Since airing, the installment has received mixed to generally positive reviews. In his review for IGN, contributor Colin Moriarty presented mixed feelings toward the episode, saying that, for the show, "perhaps there's light at the end of the tunnel after all". He considered the episode to have "dropped in posthaste behind Monk", but that it "didn't have its usual negative connotation this week... at least, not in full force". Moriarty stated that the "show seemed to take an interesting and much-desired turn for the better". He considered the show to be moving away from being predictable, but that its "stride is below average". Moriarty considered the episode to be more intriguing, and that the characters were developed quite well, especially that of Gus. He continued to question whether the show would be able to last more than one season, but considered the show to be becoming better developed. Moriarty praised two scenes in the episode, Shawn and Gus' conversation on the way to the graveyard and Shawn snooping in the police file room, as being the funniest of the episode. The installment was given a rating of 7, or "good", making it an improvement over the previous two episodes, "Spellingg Bee" and "Speak Now or Forever Hold Your Piece", as well as tying it for the highest rated episode of the season at the time.
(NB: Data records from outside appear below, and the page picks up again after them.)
-- ==== Sys2Proof/Machine/Extraction.lean ====
section
/-! DEFINITION. The Extraction Unit (chapter 7): airflow, requirement levels, grace and debounce, the
lockout, filters, fans and filter hours. -/

namespace Sys2Proof.Machine

/-! ### Airflow (R133) -/

/-- The airflow of a duct pressure sample. -/
def airflowOf (kf : Nat) (dp : Int) : Nat := min 65535 (kf * isqrt dp.toNat / 64)

/-- A fresh duct pressure sample (R133): while the extraction table is not committed, none is computed. -/
def ductSample (s : State) (h : HoodId) (v : Int) : State :=
  match activeExtraction s h with
  | none => s
  | some e => updHood s h fun x => { x with airflow := some (airflowOf e.kf v) }

/-- The duct pressure signal became LOST or ABSENT: the airflow is UNKNOWN (R133). -/
def ductLost (s : State) (h : HoodId) : State := updHood s h fun x => { x with airflow := none }

/-! ### Requirement levels (R134 to R136) -/

/-- The requirement level of a hood (R134, R135). -/
def levelOf (s : State) (h : HoodId) : HoodLevel :=
  if h = hoodF then
    if s.flx.fluxing then .full else if s.mdc.mode = .run then .reduced else .least
  else
    match (getLoop s loopP).pv, activeExtraction s hoodP with
    | some pv, some e =>
      match e.hotThreshold with
      | some t =>
        if pv < t ∧ (classOf s sigPA = .usable ∨ classOf s sigPB = .usable) then .least else .full
      | none => .full
    | _, _ => .full

/-- The requirement an entry gives for a level. -/
def reqAt (e : ExtractionEntry) : HoodLevel → Nat
  | .full => e.reqFull
  | .reduced => e.reqReduced.getD 0
  | .least => e.reqLeast

/-- The fan speed an entry gives for a level. -/
def fanAt (e : ExtractionEntry) : HoodLevel → Nat
  | .full => e.fanFull
  | .reduced => e.fanReduced.getD 0
  | .least => e.fanLeast

/-- Level, requirement and fan command set again (R136); a rise of either value starts the grace timer
(R137). -/
def setRequirement (s : State) (h : HoodId) : State :=
  let lvl := levelOf s h
  match activeExtraction s h with
  | none => updHood s h fun x => { x with level := lvl, requirement := none, fan := 0 }
  | some e =>
    updHood s h fun x =>
      let rise := x.requirement.getD 0 < reqAt e lvl ∨ x.fan < fanAt e lvl
      { x with
        level := lvl
        requirement := some (reqAt e lvl)
        fan := fanAt e lvl
        graceFrom := if rise then some s.now else x.graceFrom }

/-! ### Grace, debounce and lockout (R137 to R139) -/

/-- The airflow is low (R138): below the requirement, UNKNOWN counted as 0. -/
def Hood.low (x : Hood) : Bool :=
  match x.requirement with
  | some r => decide (x.airflow.getD 0 < r)
  | none => false

/-- The debounce timer toward a state: started unless already running toward it (R138). -/
def Hood.timeToward (now : Time) (low : Bool) (x : Hood) : Hood :=
  match x.debounce with
  | some d => if d.towardLow = low then x else { x with debounce := some ⟨now, low⟩ }
  | none => { x with debounce := some ⟨now, low⟩ }

/-- The judgement of a hood's airflow acting on its debounce timer: the table of R138. -/
def judgeAirflow (s : State) (h : HoodId) : State :=
  let live := isLive s (slotExtractLow h)
  updHood s h fun x =>
    if x.requirement.isNone then x
    else if live then (if x.low then { x with debounce := none } else x.timeToward s.now false)
    else if x.low && x.graceFrom.isNone then x.timeToward s.now true
    else { x with debounce := none }

/-- The grace timer has reached the grace of the active table (R137), read afresh. -/
def graceDue (s : State) (h : HoodId) : Bool :=
  match (getHood s h).graceFrom, activeExtraction s h with
  | some t, some e => decide (seconds e.grace ≤ elapsed s.now t)
  | _, _ => false

/-- A grace timer that is due expires; the airflow is judged at once (R137). -/
def expireGrace (s : State) (h : HoodId) : State :=
  if graceDue s h then judgeAirflow (updHood s h fun x => { x with graceFrom := none }) h else s

/-- The debounce timer has reached the debounce of the active table (R138), read afresh. -/
def debounceDue (s : State) (h : HoodId) : Bool :=
  match (getHood s h).debounce, activeExtraction s h with
  | some d, some e => decide (seconds e.debounce ≤ elapsed s.now d.start)
  | _, _ => false

/-- A debounce timer that is due expires (R138): EXTRACT_LOW becomes live and the lockout timer starts,
or it clears and the lockout timer stops (R139). -/
def expireDebounce (s : State) (h : HoodId) : State :=
  if debounceDue s h then
    match (getHood s h).debounce with
    | none => s
    | some d =>
      let air := (getHood s h).airflow.getD 0
      if d.towardLow then
        raiseSlot (updHood s h fun x => { x with debounce := none, lockoutFrom := some s.now })
          (slotExtractLow h) air
      else
        lowerSlot (updHood s h fun x => { x with debounce := none, lockoutFrom := none })
          (slotExtractLow h)
  else s

/-- The lockout time in force in ms (R139): the greater of the table's and the minimum in force. -/
def lockoutTime (s : State) (e : ExtractionEntry) : Nat :=
  seconds (max e.lockout (match s.lst.limits with
    | some x => x.lockoutMin
    | none => 0))

/-- The lockout timer has reached the lockout time in force (R139), read afresh. -/
def lockoutDue (s : State) (h : HoodId) : Bool :=
  match (getHood s h).lockoutFrom, activeExtraction s h with
  | some t, some e => decide (lockoutTime s e ≤ elapsed s.now t)
  | _, _ => false

/-- A lockout timer that is due expires (R139): a clear FUME_LOCKOUT flag is set with the hood, and slot
54 becomes live (R140). -/
def expireLockout (s : State) (h : HoodId) : State :=
  if lockoutDue s h then
    let s := updHood s h fun x => { x with lockoutFrom := none }
    match s.exu.lockout with
    | some _ => s
    | none => raiseSlot { s with exu := { s.exu with lockout := some h } } slotLockout h.val
  else s

/-! ### Filters (R142) -/

/-- Both filter alarms judged against a drop (R142). -/
def judgeFilter (s : State) (h : HoodId) (drop : Int) : State :=
  match activeExtraction s h with
  | none => s
  | some e =>
    let s := judgeSlot s (slotFilterLoaded h) (decide ((e.warnDrop : Int) ≤ drop)) drop
    judgeSlot s (slotFilterBlocked h) (decide ((e.maxDrop : Int) ≤ drop)) drop

/-- The filter pressure signal became LOST or ABSENT: both clear (R142). -/
def filterLost (s : State) (h : HoodId) : State :=
  lowerSlot (lowerSlot s (slotFilterLoaded h)) (slotFilterBlocked h)

/-! ### Fans (R143) -/

/-- Whether a fan runs, is stopped, or is not supervised (R143). -/
inductive FanState
  | running | stopped | unsupervised
  deriving DecidableEq, Repr

/-- The fan state of a hood (R143). -/
def fanState (s : State) (h : HoodId) : FanState :=
  match latest s (sigFan h) with
  | some v => if v < 50 then .stopped else .running
  | none => if mapped s (sigFan h) then .stopped else .unsupervised

/-- FAN_NOT_RUNNING of a hood, judged (R143); not before the extraction table's commit (R136). -/
def judgeFan (s : State) (h : HoodId) : State :=
  let x := getHood s h
  judgeSlot s (slotFanStopped h)
    ((activeExtraction s h).isSome && decide (0 < x.fan) && fanState s h = .stopped && x.graceFrom.isNone)
    ((latest s (sigFan h)).getD 0)

/-! ### Filter hours (R144 to R147) -/

/-- The filter is counting (R144). -/
def countingNow (s : State) (h : HoodId) : Bool :=
  decide (0 < (getHood s h).fan) && fanState s h ≠ .stopped

/-- One tenth of an hour more (R144); a whole hour is handed to the Limits Store (R145). -/
def addTenth (s : State) (h : HoodId) : State :=
  let n := satAdd Config.max32 (getHood s h).hours 1
  let grew := decide (n ≠ (getHood s h).hours)
  let s := updHood s h fun x => { x with hours := n }
  if grew && n % 10 = 0 then handSave s h n else s

/-- The time run since running since goes to the run accumulator; each 360,000 ms becomes a tenth
(R144). -/
def accrue (s : State) (h : HoodId) : State :=
  let x := getHood s h
  match x.runningSince with
  | none => s
  | some t =>
    let total := x.accumulator + elapsed s.now t
    let s := updHood s h fun x => { x with accumulator := total % Config.tenthHour, runningSince := some s.now }
    Nat.repeat (fun s => addTenth s h) (total / Config.tenthHour) s

/-- Counting judged (R144): its start records running since, its end accounts the time run. -/
def judgeCounting (s : State) (h : HoodId) : State :=
  match countingNow s h, (getHood s h).runningSince with
  | true, none => updHood s h fun x => { x with runningSince := some s.now }
  | false, some _ =>
    let s := accrue s h
    updHood s h fun x => { x with runningSince := none }
  | _, _ => s

/-- 360,000 ms of counting have accumulated (R144). -/
def tenthDue (s : State) (h : HoodId) : Bool :=
  match (getHood s h).runningSince with
  | some t => decide (Config.tenthHour ≤ (getHood s h).accumulator + elapsed s.now t)
  | none => false

/-- The filter of a hood is due for service (R146). -/
def serviceDue (s : State) (h : HoodId) : Bool :=
  match s.lst.limits with
  | some x => (match x.service with
    | some v => decide (10 * v[h] ≤ (getHood s h).hours)
    | none => false)
  | none => false

/-- FILTER_SERVICE_DUE, judged (R146), with the extraction table committed or not (DEDUCED, assumption 43). -/
def judgeService (s : State) : State :=
  judgeSlot s slotServiceDue (serviceDue s hoodF || serviceDue s hoodP) (if serviceDue s hoodF then 0 else 1)

/-- A hood judged at an event: requirement, airflow, fan, counting. -/
def judgeHood (s : State) (h : HoodId) : State :=
  let s := setRequirement s h
  let s := judgeAirflow s h
  let s := judgeFan s h
  judgeCounting s h

/-- The immediate effects of an extraction-table commit on a hood (R45, R142): running timers are judged
against the new durations, the filter alarms against the latest sample. -/
def commitHood (s : State) (h : HoodId) : State :=
  let s := setRequirement s h
  let s := expireGrace s h
  let s := judgeAirflow s h
  let s := expireDebounce s h
  let s := expireLockout s h
  match latest s (sigFilter h) with
  | some v => judgeFilter s h v
  | none => s

end Sys2Proof.Machine
end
In his review for TV Squad, critic Richard Keller generally praised the installment, calling it "the funniest episode of the series so far". Keller compared James Roday to Ben Stiller, and praised the development of Gus' character. He also praised the development of detectives Lassiter and O'Hara. He cited the scene in which Shawn and Gus are trapped by the criminals as an example of why the episode was the funniest to him. However, Keller also had a few complaints with the installment. He criticized the episode's beginning, where "a seemingly large evergreen forest looming" can be seen, saying that it ruined the illusion of the show taking place in Santa Barbara. He stated that "the whole thing seemed a little bit incomplete" due to the lack of a complete "psychic reveal" at the end of the episode, and that the reduced use of Corbin Bernsen in the installment was an issue.